-- ==== Sys2Proof/Certificates/Slice0/Obligations.lean ====
section
/-! DEFINITION. The statements for the provers. Each docstring names the rule of the spec it formalises. -/

open Sys2Proof Sys2Proof.Machine

/-! ### Encoding -/

/-- Descriptors written out in 30_encoding.md R74, 46_commands.md R192, R199, R201 and 95_test_vectors.md NS decode to
the commands they stand for, operands included. -/
def Obligations.SpecDescriptorsDecode : Prop :=
  decode (ofWords 0x0814001E 0x03091802 0x00000040 0x00000200) =
      .ok (.lpfV8D .d10 0x200 64 { blimit := 20, limit := 8, thresh := 2 } { blimit := 24, limit := 9, thresh := 3 }) ∧
  decode (ofWords 0x14280000 0x00000003 0x00000010 0x00000074) =
      .ok (.lpfH4 .d8 116 16 { blimit := 40, limit := 20, thresh := 3 }) ∧
  decode (ofWords 0x14280007 0x00000003 0x00000010 0x00000008) =
      .ok (.lpfV14 .d8 8 16 { blimit := 40, limit := 20, thresh := 3 }) ∧
  decode (ofWords 0x14280009 0x03141803 0x00000010 0x00000074) =
      .ok (.lpfH6D .d8 116 16 { blimit := 40, limit := 20, thresh := 3 } { blimit := 24, limit := 20, thresh := 3 }) ∧
  decode (ofWords 0x14280000 0x00000003 0xFFFFFFFC 0x00000004) =
      .ok (.lpfH4 .d8 4 (-4) { blimit := 40, limit := 20, thresh := 3 })

/-- Decoding gives a well-formed command back from its encoding, every operand at every value its field admits (R73).
-/
def Obligations.DecodeOfEncodeIsTheCommand : Prop := ∀ i : Instr, i.wf = true → decode (encode i) = .ok i

/-- Encoding gives a descriptor back from the command it decodes to, and that command is well formed: each command has
exactly one encoding (R71, R73). -/
def Obligations.EncodeOfDecodeIsTheDescriptor : Prop :=
  ∀ (D : Descriptor) (i : Instr), decode D = .ok i → i.wf = true ∧ encode i = D

/-- R73 in terms of the descriptor's bits: the three reserved checks in their order, and where none applies a command
whose width, orientation, arity, depth, triples, stride and base are the fields R62 places. -/
def Obligations.DecodingReadsTheFieldTable : Prop :=
  ∀ D : Descriptor,
    (D.extractLsb' 6 10 ≠ 0 → decode D = .error .bits) ∧
    (D.extractLsb' 6 10 = 0 → D.extractLsb' 4 2 = 3 → decode D = .error .depth) ∧
    (D.extractLsb' 6 10 = 0 → D.extractLsb' 4 2 ≠ 3 → D.getLsbD 3 = false → D.extractLsb' 40 24 ≠ 0 →
      decode D = .error .params) ∧
    (D.extractLsb' 6 10 = 0 → D.extractLsb' 4 2 ≠ 3 → (D.getLsbD 3 = false → D.extractLsb' 40 24 = 0) →
      ∃ i, decode D = .ok i ∧
        i.cmd.width.total = [4, 6, 8, 14].getD (D.extractLsb' 0 2).toNat 0 ∧
        i.cmd.orient = (if D.getLsbD 2 = false then .horizontal else .vertical) ∧
        i.cmd.segments = (if D.getLsbD 3 = false then 1 else 2) ∧
        i.cmd.depth.bd = [8, 10, 12].getD (D.extractLsb' 4 2).toNat 0 ∧
        i.cmd.par0.blimit = (D.extractLsb' 16 8).toNat ∧ i.cmd.par0.limit = (D.extractLsb' 24 8).toNat ∧
        i.cmd.par0.thresh = (D.extractLsb' 32 8).toNat ∧
        (i.cmd.dual = true →
          i.cmd.par1.blimit = (D.extractLsb' 40 8).toNat ∧ i.cmd.par1.limit = (D.extractLsb' 48 8).toNat ∧
          i.cmd.par1.thresh = (D.extractLsb' 56 8).toNat) ∧
        i.cmd.stride = (D.extractLsb' 64 32).toInt ∧
        i.cmd.base = (D.extractLsb' 96 32).toNat)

----

What the exercise asks
What is needed is an exact, complete copy of the entries above.

Solution to the problem
-- ==== Sys2Proof/Certificates/Slice0/Obligations.lean ====
section
/-! DEFINITION. The statements for the provers. Each docstring names the rule of the spec it formalises. -/

open Sys2Proof Sys2Proof.Machine

/-! ### Encoding -/

/-- Descriptors written out in 30_encoding.md R74, 46_commands.md R192, R199, R201 and 95_test_vectors.md NS decode to
the commands they stand for, operands included. -/
def Obligations.SpecDescriptorsDecode : Prop :=
  decode (ofWords 0x0814001E 0x03091802 0x00000040 0x00000200) =
      .ok (.lpfV8D .d10 0x200 64 { blimit := 20, limit := 8, thresh := 2 } { blimit := 24, limit := 9, thresh := 3 }) ∧
  decode (ofWords 0x14280000 0x00000003 0x00000010 0x00000074) =
      .ok (.lpfH4 .d8 116 16 { blimit := 40, limit := 20, thresh := 3 }) ∧
  decode (ofWords 0x14280007 0x00000003 0x00000010 0x00000008) =
      .ok (.lpfV14 .d8 8 16 { blimit := 40, limit := 20, thresh := 3 }) ∧
  decode (ofWords 0x14280009 0x03141803 0x00000010 0x00000074) =
      .ok (.lpfH6D .d8 116 16 { blimit := 40, limit := 20, thresh := 3 } { blimit := 24, limit := 20, thresh := 3 }) ∧
  decode (ofWords 0x14280000 0x00000003 0xFFFFFFFC 0x00000004) =
      .ok (.lpfH4 .d8 4 (-4) { blimit := 40, limit := 20, thresh := 3 })

/-- Decoding gives a well-formed command back from its encoding, every operand at every value its field admits (R73).
-/
def Obligations.DecodeOfEncodeIsTheCommand : Prop := ∀ i : Instr, i.wf = true → decode (encode i) = .ok i

/-- Encoding gives a descriptor back from the command it decodes to, and that command is well formed: each command has
exactly one encoding (R71, R73). -/
def Obligations.EncodeOfDecodeIsTheDescriptor : Prop :=
  ∀ (D : Descriptor) (i : Instr), decode D = .ok i → i.wf = true ∧ encode i = D

/-- R73 in terms of the descriptor's bits: the three reserved checks in their order, and where none applies a command
whose width, orientation, arity, depth, triples, stride and base are the fields R62 places. -/
def Obligations.DecodingReadsTheFieldTable : Prop :=
  ∀ D : Descriptor,
    (D.extractLsb' 6 10 ≠ 0 → decode D = .error .bits) ∧
    (D.extractLsb' 6 10 = 0 → D.extractLsb' 4 2 = 3 → decode D = .error .depth) ∧
    (D.extractLsb' 6 10 = 0 → D.extractLsb' 4 2 ≠ 3 → D.getLsbD 3 = false → D.extractLsb' 40 24 ≠ 0 →
      decode D = .error .params) ∧
    (D.extractLsb' 6 10 = 0 → D.extractLsb' 4 2 ≠ 3 → (D.getLsbD 3 = false → D.extractLsb' 40 24 = 0) →
      ∃ i, decode D = .ok i ∧
        i.cmd.width.total = [4, 6, 8, 14].getD (D.extractLsb' 0 2).toNat 0 ∧
        i.cmd.orient = (if D.getLsbD 2 = false then .horizontal else .vertical) ∧
        i.cmd.segments = (if D.getLsbD 3 = false then 1 else 2) ∧
        i.cmd.depth.bd = [8, 10, 12].getD (D.extractLsb' 4 2).toNat 0 ∧
        i.cmd.par0.blimit = (D.extractLsb' 16 8).toNat ∧ i.cmd.par0.limit = (D.extractLsb' 24 8).toNat ∧
        i.cmd.par0.thresh = (D.extractLsb' 32 8).toNat ∧
        (i.cmd.dual = true →
          i.cmd.par1.blimit = (D.extractLsb' 40 8).toNat ∧ i.cmd.par1.limit = (D.extractLsb' 48 8).toNat ∧
          i.cmd.par1.thresh = (D.extractLsb' 56 8).toNat) ∧
        i.cmd.stride = (D.extractLsb' 64 32).toInt ∧
        i.cmd.base = (D.extractLsb' 96 32).toNat)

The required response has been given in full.